[Exercise details] Find each line of the entries with the string "optField", please, and copy it.

[Extracted material]
/-- The word of an instruction; none for the device's own steps. -/
def encode : Instr → Option IWord
  | .vadd h t s d a b => fmtS 0 0x00 h (mod0 t s) d.field a.field b.field
  | .vsub h t s d a b => fmtS 0 0x01 h (mod0 t s) d.field a.field b.field
  | .vmul h t s d a b => fmtS 0 0x02 h (mod0 t s) d.field a.field b.field
  | .vmulh h t d a b => fmtS 0 0x03 h (mod0 t false) d.field a.field b.field
  | .vmad h t s d a b c => fmtS 0 0x04 h (mod0 t s) d.field a.field b.field c.field
  | .vmadw h t s d a b c => fmtS 0 0x05 h (mod0 t s) d.field a.field b.field c.field
  | .vdiv h t s m d a b => fmtS 0 0x06 h (mod0 t s (0#4 ++ bit1 m)) d.field a.field b.field
  | .vmin h t d a b => fmtS 0 0x07 h (mod0 t false) d.field a.field b.field
  | .vmax h t d a b => fmtS 0 0x08 h (mod0 t false) d.field a.field b.field
  | .vabs h t s d a => fmtS 0 0x09 h (mod0 t s) d.field a.field
  | .vneg h t s d a => fmtS 0 0x0A h (mod0 t s) d.field a.field
  | .vand h t d a b => fmtS 0 0x0B h (mod0 t false) d.field a.field b.field
  | .vor h t d a b => fmtS 0 0x0C h (mod0 t false) d.field a.field b.field
  | .vxor h t d a b => fmtS 0 0x0D h (mod0 t false) d.field a.field b.field
  | .vnot h t d a => fmtS 0 0x0E h (mod0 t false) d.field a.field
  | .vshl h t d a b => fmtS 0 0x0F h (mod0 t false) d.field a.field b.field
  | .vshr h t d a b => fmtS 0 0x10 h (mod0 t false) d.field a.field b.field
  | .vsra h t d a b => fmtS 0 0x11 h (mod0 t false) d.field a.field b.field
  | .vrot h t d a b => fmtS 0 0x12 h (mod0 t false) d.field a.field b.field
  | .vbfe h t d a b c => fmtS 0 0x13 h (mod0 t false) d.field a.field b.field c.field
  | .vbfi h t pos len d a b =>
      fmtS 0 0x14 h (mod0 t false) d.field a.field b.field (len ++ pos : BitVec 13)
  | .vpopc h t d a => fmtS 0 0x15 h (mod0 t false) d.field a.field
  | .vclz h t d a => fmtS 0 0x16 h (mod0 t false) d.field a.field
  | .vctz h t d a => fmtS 0 0x17 h (mod0 t false) d.field a.field
  | .vbrev h t d a => fmtS 0 0x18 h (mod0 t false) d.field a.field
  | .vsel h t d a b c => fmtS 0 0x19 h (mod0 t false) d.field a.field b.field c.field
  | .vlea h t sh d a b => fmtS 0 0x1A h (mod0 t false) d.field a.field b.field (xlow sh)
  | .vcmp h t cc d a b => fmtS 0 0x1B h (mod0 t false (0#2 ++ cc.code)) d.field a.field b.field
  | .vaddc h d a b c => fmtS 0 0x1C h (mod0 .n32 false) d.field a.field b.field c.field
  | .vsubb h d a b c => fmtS 0 0x1D h (mod0 .n32 false) d.field a.field b.field c.field
  | .vmov h t d a => fmtS 0 0x1E h (mod0 t false) d.field a.field
  | .vmovi h f i d =>
      fmtL 0 0x1F h (match f with | .plain => 0 | .hlane => 1 | .thr => 2) i d.field
  | .vprmt h d a b c => fmtS 0 0x20 h (mod0 .n32 false) d.field a.field b.field c.field
  | .vrng h d a b c => fmtS 0 0x30 h (mod0 .n32 false) d.field a.field b.field c.field
  | .vrngf h d a b c => fmtS 0 0x31 h (mod0 .n32 false) d.field a.field b.field c.field
  | .vfadd h t r s d a b => fmtS 1 0x00 h (mod1 t r s) d.field a.field b.field
  | .vfsub h t r s d a b => fmtS 1 0x01 h (mod1 t r s) d.field a.field b.field
  | .vfmul h t r s d a b => fmtS 1 0x02 h (mod1 t r s) d.field a.field b.field
  | .vffma h t r s d a b c => fmtS 1 0x03 h (mod1 t r s) d.field a.field b.field c.field
  | .vfmin h t d a b => fmtS 1 0x04 h (mod1 t .rne false) d.field a.field b.field
  | .vfmax h t d a b => fmtS 1 0x05 h (mod1 t .rne false) d.field a.field b.field
  | .vfcmp h t cc d a b => fmtS 1 0x06 h (mod1 t .rne false) d.field a.field b.field (xlow cc.code)
  | .vfclass h t d a => fmtS 1 0x07 h (mod1 t .rne false) d.field a.field
  | .vfcvt h t r s k d a => fmtS 1 0x08 h (mod1 t r s) d.field a.field 0 (xlow k.code)
  | .vfcvti h t r s f k d a =>
      fmtS 1 0x09 h (mod1 t r s false f) d.field a.field 0 (xlow k.code)
  | .vfround h t r d a => fmtS 1 0x0A h (mod1 t r false) d.field a.field
  | .vfscale h t r s d a b => fmtS 1 0x0B h (mod1 t r s) d.field a.field b.field
  | .vfpack h t r s hi d a b => fmtS 1 0x0C h (mod1 t r s false hi) d.field a.field b.field
  | .vfunpk h t hi d a => fmtS 1 0x0D h (mod1 t .rne false false hi) d.field a.field
  | .vfdot2 h t r s d a b c => fmtS 1 0x0E h (mod1 t r s) d.field a.field b.field c.field
  | .vfrcp h t r s f d a => fmtS 1 0x20 h (mod1 t r s f) d.field a.field
  | .vfrsq h t r s f d a => fmtS 1 0x21 h (mod1 t r s f) d.field a.field
  | .vfsqrt h t r s f d a => fmtS 1 0x22 h (mod1 t r s f) d.field a.field
  | .vfdiv h t r s f d a b => fmtS 1 0x23 h (mod1 t r s f) d.field a.field b.field
  | .vfexp2 h t r s f d a => fmtS 1 0x24 h (mod1 t r s f) d.field a.field
  | .vflog2 h t r s f d a => fmtS 1 0x25 h (mod1 t r s f) d.field a.field
  | .vfsin h t r s f d a => fmtS 1 0x26 h (mod1 t r s f) d.field a.field
  | .vfcos h t r s f d a => fmtS 1 0x27 h (mod1 t r s f) d.field a.field
  | .vftanh h t r s f d a => fmtS 1 0x28 h (mod1 t r s f) d.field a.field
  | .vfsigm h t r s f d a => fmtS 1 0x29 h (mod1 t r s f) d.field a.field
  | .vfgelu h t r s f d a => fmtS 1 0x2A h (mod1 t r s f) d.field a.field
  | .vfsilu h t r s f d a => fmtS 1 0x2B h (mod1 t r s f) d.field a.field
  | .sadd h t s d a b => fmtS 2 0x00 h (mod2 t (0#5 ++ bit1 s)) d.field a.field b.field
  | .ssub h t s d a b => fmtS 2 0x01 h (mod2 t (0#5 ++ bit1 s)) d.field a.field b.field
  | .smul h t s d a b => fmtS 2 0x02 h (mod2 t (0#5 ++ bit1 s)) d.field a.field b.field
  | .smad h t s d a b c => fmtS 2 0x03 h (mod2 t (0#5 ++ bit1 s)) d.field a.field b.field c.field
  | .sand h t d a b => fmtS 2 0x04 h (mod2 t) d.field a.field b.field
  | .sor h t d a b => fmtS 2 0x05 h (mod2 t) d.field a.field b.field
  | .sxor h t d a b => fmtS 2 0x06 h (mod2 t) d.field a.field b.field
  | .sshl h t d a b => fmtS 2 0x07 h (mod2 t) d.field a.field b.field
  | .sshr h t d a b => fmtS 2 0x08 h (mod2 t) d.field a.field b.field
  | .ssra h t d a b => fmtS 2 0x09 h (mod2 t) d.field a.field b.field
  | .smin h t d a b => fmtS 2 0x0A h (mod2 t) d.field a.field b.field
  | .smax h t d a b => fmtS 2 0x0B h (mod2 t) d.field a.field b.field
  | .scmp h t cc d a b => fmtS 2 0x0C h (mod2 t (0#3 ++ cc.code)) d.field a.field b.field
  | .ssel h t d a b c => fmtS 2 0x0D h (mod2 t) d.field a.field b.field c.field
  | .smov h t d a => fmtS 2 0x0E h (mod2 t) d.field a.field
  | .smovi h f i d => fmtL 2 0x0F h (match f with | .sext => 0 | .zext => 1 | .hi => 2) i d.field
  | .sfadd h t r d a b => fmtS 2 0x10 h (mod2f t r) d.field a.field b.field
  | .sfmul h t r d a b => fmtS 2 0x11 h (mod2f t r) d.field a.field b.field
  | .sffma h t r d a b c => fmtS 2 0x12 h (mod2f t r) d.field a.field b.field c.field
  | .sfcmp h t cc d a b => fmtS 2 0x13 h (mod2f t .rne cc.code) d.field a.field b.field
  | .sfcvt h t r k d a =>
      match k with
      | .f2f s => fmtS 2 0x14 h (mod2f t r 0) d.field a.field 0 (xlow s.code)
      | .f2i s => fmtS 2 0x14 h (mod2f t r 1) d.field a.field 0 (xlow s.code)
      | .i2f s => fmtS 2 0x14 h (mod2f t r 2) d.field a.field 0 (xlow s.code)
  | .sread h d a => fmtS 2 0x15 h 0 d.field a.field
  | .sld h w s k d a b => fmtS 2 0x16 h (modM s k w.code) d.field a.field b.field
  | .sst h w s k a b c => fmtS 2 0x17 h (modM s k w.code) 0 a.field b.field c.field
  | .vtos h l f w d a => fmtS 2 0x18 h (0#2 ++ bit1 w ++ bit1 f ++ l : BitVec 9) d.field a.field
  | .stov h w d a => fmtS 2 0x19 h (0#8 ++ bit1 w : BitVec 9) d.field a.field
  | .pand h na nb d a b => fmtS 3 0x00 h (0#7 ++ bit1 nb ++ bit1 na : BitVec 9) d.field a.field b.field
  | .por h na nb d a b => fmtS 3 0x01 h (0#7 ++ bit1 nb ++ bit1 na : BitVec 9) d.field a.field b.field
  | .pxor h na nb d a b => fmtS 3 0x02 h (0#7 ++ bit1 nb ++ bit1 na : BitVec 9) d.field a.field b.field
  | .pnot h d a => fmtS 3 0x03 h 0 d.field a.field
  | .pmov h d a => fmtS 3 0x04 h 0 d.field a.field
  | .pset h w d a => fmtS 3 0x05 h (0#8 ++ bit1 w : BitVec 9) d.field a.field
  | .vshfl h m g w d a b v =>
      fmtS 3 0x10 h (0#3 ++ bit1 w ++ BitVec.ofNat 3 g.val ++ m.code : BitVec 9)
        d.field a.field b.field (optField v)
  | .vvote h m d a k => fmtS 3 0x11 h (0#7 ++ m.code : BitVec 9) d.field a.field (optField k)
  | .vballot h c d a => fmtS 3 0x12 h (0#8 ++ bit1 c : BitVec 9) d.field a.field
  | .vredux h o t s r d a =>
      fmtS 3 0x13 h (0#1 ++ bit1 s ++ t.code ++ o.code : BitVec 9) d.field a.field 0 (xlow r.code)
  | .vscan h o t s e r d a =>
      fmtS 3 0x14 h (bit1 e ++ bit1 s ++ t.code ++ o.code : BitVec 9) d.field a.field 0 (xlow r.code)
  | .vmatch h w d a => fmtS 3 0x15 h (0#8 ++ bit1 w : BitVec 9) d.field a.field
  | .vlanemap h d a => fmtS 3 0x16 h 0 d.field a.field
  | .bra h i => fmtL 4 0x00 h 0 i
  | .brx h a => fmtS 4 0x01 h 0 0 a.field
  | .call h i d => fmtL 4 0x02 h 0 i d.field
  | .callx h d a => fmtS 4 0x03 h 0 d.field a.field
  | .ret h a => fmtS 4 0x04 h 0 0 a.field
  | .reform h => fmtS 4 0x05 h 0
  | .rejoin h a => fmtS 4 0x06 h 0 0 a.field
  | .exit h => fmtS 4 0x07 h 0
  | .yield h => fmtS 4 0x08 h 0
  | .nop h => fmtS 4 0x09 h 0
  | .swtrap h c => fmtS 4 0x0A h 0 0 0 0 c
  | .bkpt h c => fmtS 4 0x0B h 0 0 0 0 c
  | .ld h w s k d a b => fmtS 5 0x00 h (modM s k w.code) d.field a.field b.field
  | .st h w s k a b c => fmtS 5 0x01 h (modM s k w.code) 0 a.field b.field c.field
  | .ldl h w d a b => fmtS 5 0x02 h (modM .th .dflt w.code) d.field a.field b.field
  | .stl h w a b c => fmtS 5 0x03 h (modM .th .dflt w.code) 0 a.field b.field c.field
  | .ldcl h w d a b => fmtS 5 0x04 h (modM .th .dflt w.code) d.field a.field b.field
  | .stcl h w a b c => fmtS 5 0x05 h (modM .th .dflt w.code) 0 a.field b.field c.field
  | .ldro h w k d a b => fmtS 5 0x06 h (modM .th k w.code) d.field a.field b.field
  | .ldw h w d a b => fmtS 5 0x07 h (modM .th .dflt w.code) d.field a.field b.field
  | .pref h die k a b =>
      fmtS 5 0x08 h (modM (if die then .die else .core) k 0) 0 a.field b.field
  | .atom h o t ord s d a b =>
      fmtS 5 0x09 h (modM s .dflt t.wcode) d.field a.field b.field (xatom o t ord false)
  | .atoml h o t ord cl d a b =>
      fmtS 5 0x0A h (modM .th .dflt t.wcode) d.field a.field b.field (xatom o t ord cl)
  | .red h o t ord s a b =>
      fmtS 5 0x0B h (modM s .dflt t.wcode) 0 a.field b.field (xatom o t ord false)
  | .acq h s d a =>
      match d with
      | none => fmtS 6 0x00 h (modS s) 0 a.field
      | some d => fmtS 6 0x00 h (modS s 1) d.field a.field
  | .rel h s a => fmtS 6 0x01 h (modS s) 0 a.field
  | .fence h q s => fmtS 6 0x02 h (modS s (0#4 ++ bit1 q))
  | .xfence h s p q => fmtS 6 0x03 h (modS s) 0 0 0 (0#7 ++ q.code ++ p.code : BitVec 13)
  | .bar h nf arv a => fmtS 6 0x04 h (0#7 ++ bit1 arv ++ bit1 nf : BitVec 9) 0 a.field
  | .barcl h nf arv a => fmtS 6 0x05 h (0#7 ++ bit1 arv ++ bit1 nf : BitVec 9) 0 a.field
  | .bxinit h g cl a b => fmtS 6 0x06 h (0#7 ++ bit1 cl ++ bit1 g : BitVec 9) 0 a.field b.field
  | .bxowe h g cl a b => fmtS 6 0x07 h (0#7 ++ bit1 cl ++ bit1 g : BitVec 9) 0 a.field b.field
  | .bxpay h g cl s a b => fmtS 6 0x08 h (modS s (0#3 ++ bit1 cl ++ bit1 g)) 0 a.field b.field
  | .bxwait h cl s a b => fmtS 6 0x09 h (modS s (0#3 ++ bit1 cl ++ 0#1)) 0 a.field b.field
  | .bxpoll h cl s d a b => fmtS 6 0x0A h (modS s (0#3 ++ bit1 cl ++ 0#1)) d.field a.field b.field
  | .cpyG2l h s k d a b x => fmtS 7 0x00 h (modM s k 0) d.field a.field b.field x.field
  | .cpyL2g h s k d a b x => fmtS 7 0x00 h (modM s k 1) d.field a.field b.field x.field
  | .cpyW2l h d a b x => fmtS 7 0x00 h 2 d.field a.field b.field x.field
  | .cpyo h w k d a b x =>
      fmtS 7 0x01 h (modM .th k (0#2 ++ bit1 w)) d.field a.field b.field x.field
  | .cpyl h d a b x => fmtS 7 0x02 h 0 d.field a.field b.field x.field
  | .gkv h p d a b x => fmtS 7 0x03 h (0#8 ++ bit1 p : BitVec 9) d.field a.field b.field x.field
  | .kvpf h p d a b x => fmtS 7 0x04 h (0#8 ++ bit1 p : BitVec 9) d.field a.field b.field x.field
  | .hwait h d a =>
      match d with
      | none => fmtS 7 0x05 h 0 0 a.field
      | some d => fmtS 7 0x05 h 1 d.field a.field
  | .htest h d a => fmtS 7 0x06 h 0 d.field a.field
  | .hcancel h a => fmtS 7 0x07 h 0 0 a.field
  | .hmov h d a => fmtS 7 0x08 h 0 d.field a.field
  | .vlob h f n1 d a => fmtS 7 0x09 h 0 d.field a.field 0 (xlob f n1)
  | .tcfg h a => fmtS 8 0x00 h 0 0 a.field
  | .macq h => fmtS 8 0x01 h 0
  | .mrel h => fmtS 8 0x02 h 0
  | .mma h d a b => fmtS 8 0x03 h 0 d.field a.field b.field
  | .mmas h d a b x => fmtS 8 0x04 h 0 d.field a.field b.field x.field
  | .mmag h d a b x =>
      match x with
      | none => fmtS 8 0x05 h 0 d.field a.field b.field
      | some x => fmtS 8 0x05 h 1 d.field a.field b.field x.field
  | .mzero h d =>
      match d with
      | none => fmtS 8 0x06 h 1
      | some d => fmtS 8 0x06 h 0 d.field
  | .mld h l k d a b =>
      fmtS 8 0x07 h (0#6 ++ k.code ++ bit1 l : BitVec 9) d.field a.field b.field
  | .mst h l k raw d a b x =>
      fmtS 8 0x08 h (0#5 ++ bit1 raw ++ k.code ++ bit1 l : BitVec 9) d.field a.field b.field x.field
  | .mrd h c col d a b =>
      fmtS 8 0x09 h (0#7 ++ c.code : BitVec 9) d.field a.field b.field (0#5 ++ col : BitVec 13)
  | .mwr h c col d a b =>
      fmtS 8 0x0A h (0#7 ++ c.code : BitVec 9) d.field a.field b.field (0#5 ++ col : BitVec 13)
  | .tkbeg h a => fmtS 9 0x00 h 0 0 a.field
  | .tkpush h a b => fmtS 9 0x01 h 0 0 a.field b.field
  | .tkend h k d a => fmtS 9 0x02 h (0#8 ++ bit1 k : BitVec 9) d.field a.field
  | .wqpush h s d a b => fmtS 9 0x03 h (modS s) d.field a.field b.field
  | .wqpop h nb s d a v => fmtS 9 0x04 h (modS s (0#4 ++ bit1 nb)) d.field a.field 0 (optField v)
  | .wqlen h d a => fmtS 9 0x05 h 0 d.field a.field
  | .lacnt h s d a b x => fmtS 9 0x06 h (modS s) d.field a.field b.field x.field
  | .fetchw h a => fmtS 9 0x10 h 0 0 a.field
  | .launch h d a => fmtS 9 0x11 h 0 d.field a.field
  | .resq h s d =>
      fmtS 9 0x12 h (match s with | .param => 0 | .psize => 1 | .flags => 2 | .recAddr => 3) d.field
  | .rqld h f s d a => fmtS 9 0x20 h (modS s f.code) d.field a.field
  | .rqst h f s a b => fmtS 9 0x21 h (modS s f.code) 0 a.field b.field
  | .rqemit h s d a b => fmtS 9 0x22 h (modS s) d.field a.field b.field
  | .rqstop h s d a => fmtS 9 0x23 h (modS s) d.field a.field
  | .rqfail h s a b => fmtS 9 0x24 h (modS s) 0 a.field b.field
  | .rqslot h v s d a => fmtS 9 0x25 h (modS s (0#4 ++ bit1 v)) d.field a.field
  | .bfdone h a => fmtS 9 0x26 h 0 0 a.field
  | .kvapp h s d a b => fmtS 9 0x30 h (modS s) d.field a.field b.field
  | .kvmap h ix s d a b => fmtS 9 0x31 h (modS s (0#4 ++ bit1 ix)) d.field a.field b.field
  | .kvinv h s d a b x => fmtS 9 0x32 h (modS s) d.field a.field b.field x.field
  | .kvref h o s d a =>
      fmtS 9 0x33 h (modS s (match o with | .rd => 0 | .inc => 1 | .dec => 2)) d.field a.field
  | .kvevictLp h s d a => fmtS 9 0x34 h (modS s 0) d.field a.field
  | .kvevictCxl h s d a => fmtS 9 0x34 h (modS s 1) d.field a.field
  | .kvevictPeer h s d a b => fmtS 9 0x34 h (modS s 2) d.field a.field b.field
  | .rxlook h s d a b => fmtS 9 0x35 h (modS s) d.field a.field b.field
  | .rxins h s d a b => fmtS 9 0x36 h (modS s) d.field a.field b.field
  | .csrrd h n d => fmtS 10 0x00 h 0 d.field 0 0 (0#1 ++ n : BitVec 13)
  | .csrwr h n a => fmtS 10 0x01 h 0 0 a.field 0 (0#1 ++ n : BitVec 13)
  | .tret h => fmtS 10 0x02 h 0
  | .tretSkip h => fmtS 10 0x02 h 1
  | .tretKill h => fmtS 10 0x02 h 2
  | .trd h f d a => fmtS 10 0x03 h (0#5 ++ f.code : BitVec 9) d.field a.field
  | .fltrep h d a b => fmtS 10 0x04 h 0 d.field a.field b.field
  | .fltcancel h d a b => fmtS 10 0x05 h 0 d.field a.field b.field
  | .tlbinvVa h d a b => fmtS 10 0x06 h 0 d.field a.field b.field
  | .tlbinvCtx h d a => fmtS 10 0x06 h 1 d.field a.field
  | .tlbinvMig h d a b => fmtS 10 0x06 h 2 d.field a.field b.field
  | .idle h a => fmtS 10 0x07 h 0 0 a.field
  | .pairWord s y p h0 h1 => some (encodePair s y p h0 h1)
  | _ => none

[Result]
        d.field a.field b.field (optField v)
  | .vvote h m d a k => fmtS 3 0x11 h (0#7 ++ m.code : BitVec 9) d.field a.field (optField k)
  | .wqpop h nb s d a v => fmtS 9 0x04 h (modS s (0#4 ++ bit1 nb)) d.field a.field 0 (optField v)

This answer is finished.